Pathogens in the air

Pathogens in the air: Global aerial dispersion of microorganisms
Gemma Quílez

Lluís Casellas Escolà

David Abert Fernández

Introduction

Despite the atmosphere doesn’t have its own microbiota, it is the habitat and the
 transmission vector of many microorganisms, including pathogens.

These pathogens are called airborne pathogens and differ from the others for
using the air as their way to transport (to infect). We’ve written about this three
 types of airborne microorganisms: viral, bacterial and fungi.

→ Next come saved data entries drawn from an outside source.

/-! ### Measurement (R234 to R272) -/

/-- The fabric's sample block (R85, R243, R244): numbered at once, as an input of source 10h with 1,943 words, once for each frame,
with the frame count, which is its boundary in plies. Word 0 holds the mux phase, VALID and CAL_FAIL; words 1 to 3 spell the time
that the block begins, 21.2 µs before the boundary of its ply (which ply a late block is for is the model's choice, assumption log
61); and while the analogue rail is not settled every sample of a signal is the flag FF00h (R54). A block of a frame that was
presented before is no input.
The fabric's drift checks (R242). A bad reference sets MUX_FAULT and starts the count of good checks again; of three good
checks in a row the third clears it; each change leaves a record for the next block. The offset of a modulator moves by at most 4
units, once a second, while its channel has been open for 10 ms, and never beyond 1 % of full scale: a step beyond that, or a
stopped bitstream, sets MOD_FAULT once and leaves the offset. -/
def Obligations.SampleBlocksAndDriftChecks : Prop :=
  (∀ (s : State) (raw : List Word) (late : Bool),
     let b := blockBoundary s late
     let blk := makeBlock s raw late
     (Numbering s → s.fab.sentAt < b →
       Completes (.sampleBlock raw late) s fun u =>
         Presented 0x10 blk (.block s.fab.recs)
           { s with seq := { s.seq with counts := Sparse.set (fun _ => 0) s.seq.counts 0x10 ((b / 20000 - 1) % 2 ^ 20) } } u ∧
         (20000 ≤ b → Sparse.get (fun _ => 0) u.seq.counts 0x10 = b / 20000 % 2 ^ 20) ∧
         u = { s with seq := u.seq, fab := { s.fab with recs := [], sentAt := b } }) ∧
     (b ≤ s.fab.sentAt → exec (.sampleBlock raw late) s = .next s) ∧
     blk.length = 1943 ∧ (blk.getD 0 0).bit 16 = s.sup.fabValid ∧ (blk.getD 0 0).bit 15 = s.fab.calFail ∧
     (blk.getD 0 0).field 19 17 = b / 20000 % 5 ∧ ofWords ((blk.drop 1).take 3) = (b + 2 ^ 60 - 21200) % 2 ^ 60 ∧
     (s.sup.fabValid = false → ∀ w : Nat, 4 ≤ w → w < 1540 → blk.getD w 0 = 0x7FF00)) ∧
  ((∀ (s : State) (v : Fin 24),
     let m : Mux := Sparse.get (fun _ => ⟨false, 0⟩) s.fab.mux v
     let upd (m' : Mux) (recs : List RecDraft) : State := { s with fab := { s.fab with
       mux := Sparse.set (fun _ => ⟨false, 0⟩) s.fab.mux v m', recs := s.fab.recs ++ recs } }
     (m.fault = false →
       exec (.muxReferenceCheck v true) s = .next (upd ⟨false, 0⟩ []) ∧
       exec (.muxReferenceCheck v false) s = .next (upd ⟨true, 0⟩ [⟨0x05, 0x023, 0x8A000, Word.ofN v, 1⟩])) ∧
     (m.fault = true →
       exec (.muxReferenceCheck v false) s = .next (upd ⟨true, 0⟩ []) ∧
       (m.good < 2 → exec (.muxReferenceCheck v true) s = .next (upd ⟨true, m.good + 1⟩ [])) ∧
       (2 ≤ m.good → exec (.muxReferenceCheck v true) s =
         .next (upd ⟨false, 0⟩ [⟨0x05, 0x023, 0x8A000, Word.ofN v, 0⟩])))) ∧
   (∀ (s : State) (n : Fin 176) (step : Int),
     let open10ms := (s.chan n).sw = false ∧ pulsed s n = false ∧ ∀ t : Nat, (s.chan n).openedAt = some t → t + 1000000 ≤ s.clock
     let second := ∀ t : Nat, (s.fab.modLast.find? fun p => p.1 = (n : Nat)) = some ((n : Nat), t) → t + 100000000 ≤ s.clock
     let o := Sparse.get (fun _ => 0) s.fab.modOffset n + max (-4) (min 4 step)
     let last := ((n : Nat), s.clock) :: s.fab.modLast.filter fun p => p.1 ≠ (n : Nat)
     let faulty (f : Fabric) : Fabric := { f with
       modFaults := s.fab.modFaults ++ [(n : Nat)], recs := s.fab.recs ++ [⟨0x05, 0x024, 0x8A000, Word.ofN n, 0⟩] }
     (¬(open10ms ∧ second) → exec (.modOffsetTrack n step false) s = .next s) ∧
     (open10ms → second →
       (o.natAbs ≤ 5242 → exec (.modOffsetTrack n step false) s = .next { s with fab := { s.fab with
         modOffset := Sparse.set (fun _ => 0) s.fab.modOffset n o, modLast := last } }) ∧
       (5242 < o.natAbs → (n : Nat) ∉ s.fab.modFaults → exec (.modOffsetTrack n step false) s = .next { s with
         fab := faulty { s.fab with modLast := last } })) ∧
     ((n : Nat) ∉ s.fab.modFaults → exec (.modOffsetTrack n step true) s = .next { s with fab := faulty s.fab }) ∧
     ((n : Nat) ∈ s.fab.modFaults → exec (.modOffsetTrack n step true) s = .next s)))

/-- Writes of a master to the measurement registers, where no other write of the ply waits (R137, R235, R250, R251, R258, R259, R266,
R267, R272). One that the checks of the Board pass takes its grant; an accepted one waits for the next phase A and changes no
register before it; one that breaks its rule leaves the record WRITE_REFUSED and does not wait. One that the checks refuse changes no
register and does not wait: it is counted as refused, and its master has the result of R137. A limit may not be a sense flag, nor
leave HI not above LO with both enabled; ROC = 0 is refused with ROC_EN; a signature slot needs a channel, a mode and its
fields in range; a stream starts with a decimation of 1 to 250, a free ring and room in the write budget; RD moves to a
record boundary; TAIL does not pass HEAD. -/
def Obligations.MeasurementWrites : Prop :=
  ∀ (s : State) (m : Fin 32) (v : Word), s.measPend = [] →
    let passes (i : Instr) (a : Nat) (f : State → State) : Prop := MayWrite s m a →
      exec i s = .next (debugWrote m a (f (Granted s m a)))
    let waits (i : Instr) (a : Nat) (w : Word) : Prop := passes i a fun t => { t with measPend := [⟨m, a, w, false⟩] }
    let refused (i : Instr) (a : Nat) (w : Word) : Prop := passes i a (writeRefused m a w)
    let denied (i : Instr) (a : Nat) (w : Word) : Prop := MayNotWrite s m a →
      exec i s = .next (refuseMaster m true (refuseAccess m a true w s))
    (∀ i : Fin 856,
      let a := 0x8B000 + 4 * (i : Nat)
      let both := (s.copyReg (a + 3)).bit 19 = true ∧ (s.copyReg (a + 3)).bit 18 = true
      let write (k : Fin 4) (w : Word) : Instr := .comparatorConfigWrite m i k w
      (isFlag v = false → ¬both ∨ (s.copyReg (a + 1)).s20 < v.s20 → waits (write 0 v) a v) ∧
      (isFlag v = true ∨ (both ∧ v.s20 ≤ (s.copyReg (a + 1)).s20) → refused (write 0 v) a v) ∧
      (isFlag v = false → ¬both ∨ v.s20 < (s.copyReg a).s20 → waits (write 1 v) (a + 1) v) ∧
      (isFlag v = true ∨ (both ∧ (s.copyReg a).s20 ≤ v.s20) → refused (write 1 v) (a + 1) v) ∧
      ((s.copyReg (a + 3)).bit 17 = false ∨ v ≠ 0 → waits (write 2 v) (a + 2) v) ∧
      ((s.copyReg (a + 3)).bit 17 = true → refused (write 2 0) (a + 2) 0) ∧
      (v.bit 17 = false → v.field 16 14 ≠ 0 → v.field 13 10 ≠ 0 →
        v.bit 19 = false ∨ v.bit 18 = false ∨ (s.copyReg (a + 1)).s20 < (s.copyReg a).s20 → waits (write 3 v) (a + 3) v) ∧
      (∀ k : Fin 4, denied (write k v) (a + k) v)) ∧
    (∀ k : Fin 16,
      let n := v.field 17 10
      let a := 0x8CC00 + 16 * (k : Nat)
      (n < 176 → (s.copyReg (chanAddr n 7)).field 19 18 ≠ 1 →
        v.field 19 18 = 0 ∨ (v.field 19 18 ≠ 3 ∧ slotTaken s k n = false) → 1 ≤ v.field 9 5 → v.field 9 5 ≤ 16 →
        1 ≤ v.field 4 0 → v.field 4 0 ≤ 16 → passes (.signatureConfigWrite m k v) a fun t =>
          { t with measPend := [⟨m, a, v, decide (v.field 19 18 = 1)⟩] }) ∧
      (175 < n → refused (.signatureConfigWrite m k v) a v) ∧ denied (.signatureConfigWrite m k v) a v) ∧
    (∀ (x : Fin 16) (d : BitVec 8),
      let a := 0x8C800 + 16 * (x : Nat)
      let w : Word := Word.ofN (2 ^ 19 + d.toNat * 2 ^ 11)
      ((s.copyReg a).bit 19 = false → 1 ≤ d.toNat → d.toNat ≤ 250 → ringFree s x = true → streamsCost s x d.toNat ≤ 4096 →
        waits (.streamEnable m x d) a w) ∧
      ((s.copyReg a).bit 19 = true ∨ d = 0 ∨ 250 < d.toNat ∨ ringFree s x = false ∨ 4096 < streamsCost s x d.toNat →
        refused (.streamEnable m x d) a w) ∧
      denied (.streamEnable m x d) a w ∧
      ((v = s.copyReg (a + 4) ∨ ∃ r ∈ (s.stream x).held, Word.ofN r.off = v) → waits (.streamRdWrite m x v) (a + 5) v) ∧
      (v ≠ s.copyReg (a + 4) → (∀ r ∈ (s.stream x).held, Word.ofN r.off ≠ v) → refused (.streamRdWrite m x v) (a + 5) v) ∧
      denied (.streamRdWrite m x v) (a + 5) v) ∧
    (let unread (t : Nat) := (t + 1024 - (s.copyReg 0x8A003).toNat) % 1024
     (unread (v.field 9 0) ≤ unread (s.copyReg 0x8A002).toNat → waits (.evqTailWrite m v) 0x8A003 v) ∧
     (unread (s.copyReg 0x8A002).toNat < unread (v.field 9 0) → refused (.evqTailWrite m v) 0x8A003 v) ∧
     denied (.evqTailWrite m v) 0x8A003 v)

/-- The DMA engines (R137, R139, R140, R142, R261, R262): START by the master that last wrote all four descriptor registers begins a transfer,
and one of no words ends at once; DONE, ERR and MOVED stay until the next phase A. A START by another master, or while the engine is
busy (the model's choice, assumption log 46), is refused; ABORT holds a running transfer to the words moved and frees the engine's
locks. A transfer of one word in Board SRAM copies it, with a grant for its read and one for its write; where another master has
locked a target the word waits; a refused read ends the transfer with ERR and nothing moved; and the result waits for the next
phase A. -/
def Obligations.DmaTransfers : Prop :=
  ∀ (s : State) (m : Fin 32) (e : Fin 4),
    let n := (s.copyReg (0x8C900 + 8 * e + 3)).toNat
    let a := 0x8C900 + 8 * (e : Nat)
    let g := Granted s m a
    (MayWrite s m a →
      ((s.dma e).busy = false → dmaOwns s m e = true →
        exec (.dmaStart m e) s = .next (debugWrote m a (g.setDma e
          { s.dma e with
            busy := true, secure := masterSecure s m, limit := none, at_ := 0,
            ended := if n = 0 then some (true, false, 0) else none }))) ∧
      ((s.dma e).busy = true ∨ dmaOwns s m e = false →
        exec (.dmaStart m e) s = .next (debugWrote m a (writeRefused m a 0x80000 g))) ∧
      (∀ k : Nat,
        ((s.dma e).busy = true → (s.dma e).ended = none →
          exec (.dmaAbort m e k) s =
            .next (debugWrote m a (abandonLocks (0x18 + e) (g.setDma e { s.dma e with limit := some (min k n) })))) ∧
        ((s.dma e).busy = false → exec (.dmaAbort m e k) s = .next (debugWrote m a (abandonLocks (0x18 + e) g))))) ∧
    (MayNotWrite s m a →
      exec (.dmaStart m e) s = .next (refuseMaster m true (refuseAccess m a true 0x80000 s)) ∧
      ∀ k : Nat, exec (.dmaAbort m e k) s = .next (refuseMaster m true (refuseAccess m a true 0x40000 s))) ∧
    ((s.dma e).busy = true → (s.dma e).ended = none → (s.dma e).limit = none → (s.dma e).at_ = 0 →
      (let src := (s.copyReg (0x8C900 + 8 * e + 1)).toNat
       let dst := (s.copyReg (0x8C900 + 8 * e + 2)).toNat
       let mayMove := verdict s (0x18 + e) (s.dma e).secure src false .none = .ok
       (n = 1 → 0x20000 ≤ src → src < 0x60000 → 0x20000 ≤ dst → dst < 0x60000 → mayMove →
         verdict s (0x18 + e) (s.dma e).secure dst true .none = .ok →
         (waitsFor s (0x18 + e) src = false →
           Completes (.dmaComplete e) s fun u =>
             u = ({ s with white := u.white, black := u.black }.setSram dst (s.sramWord src)).setDma e
               { s.dma e with ended := some (true, false, 1) } ∧
             (∀ l : Lane, l ∈ computing s → u.lane l = LaneSt.countGrant 0 (arbIndex 0 (sramBank dst)) (0x18 + e) true
               (LaneSt.countGrant 0 (arbIndex 0 (sramBank src)) (0x18 + e) false (s.lane l))) ∧
             (∀ l : Lane, l ∉ computing s → u.lane l = s.lane l)) ∧
         (waitsFor s (0x18 + e) src = true →
           exec (.dmaComplete e) s = .next ((parkAccess (0x18 + e) src false 0 s).setDma e (s.dma e)))) ∧
       (1 ≤ n → ¬mayMove →
         exec (.dmaComplete e) s = .next ((refuseAccess (0x18 + e) src false 0 s).setDma e
           { s.dma e with ended := some (false, true, 0) }))))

This phenomenon is studied by the aerobiology, the branch of biology that studies
 microorganisms that are transported by the air.  To study aerial dispersion of 
pathogens, there are several characteristics to observe, for example the size they 
have, factors which may affect them or which metabolisms let them survive and how 
they adapt to the atmosphere.

Figure 1: Simple life cycle of microorganisms in the atmosphere

Therefore, in this blog, we will introduce classifications of the global pathogens, 
a small explanation of the different transmission vectors (emphasizing the aerial
 vector and what makes it especial),  we will talk in detail about the aerial propagation
 and the factors that take a part in it (size, until where they get and other 
possibilities) as well, quantification methods and  the resistance of the pathogens
 to the modern medicine.

Body Text

We can classify pathogens in several groups. The most common ones in the atmosphere are: virus, bacteria and fungus.

Bacteria

Bacteria are another airborne microbiota organisms that can be found from 10 to 10^7 individuals on each m^3 of air. Bacteria like Neisseria meningitidis are the most representative from a anthropological point of view because they cause exclusive humans illnesses, like meningitis.

The size distribution of pathogen bacteria is one of the most important factors that determines the inhalable degree, so this factor has an important effect on human health. Last studies have determined 3 grups of particles by his diameter: from 2.5 to 10 um, they are inhalable particles, smaller thant 2.5um are 'fine particles', and larger than 10um will be captured by vibrissa (nasal hair)  and they probably won't enter into a body, so they are less harmful to health.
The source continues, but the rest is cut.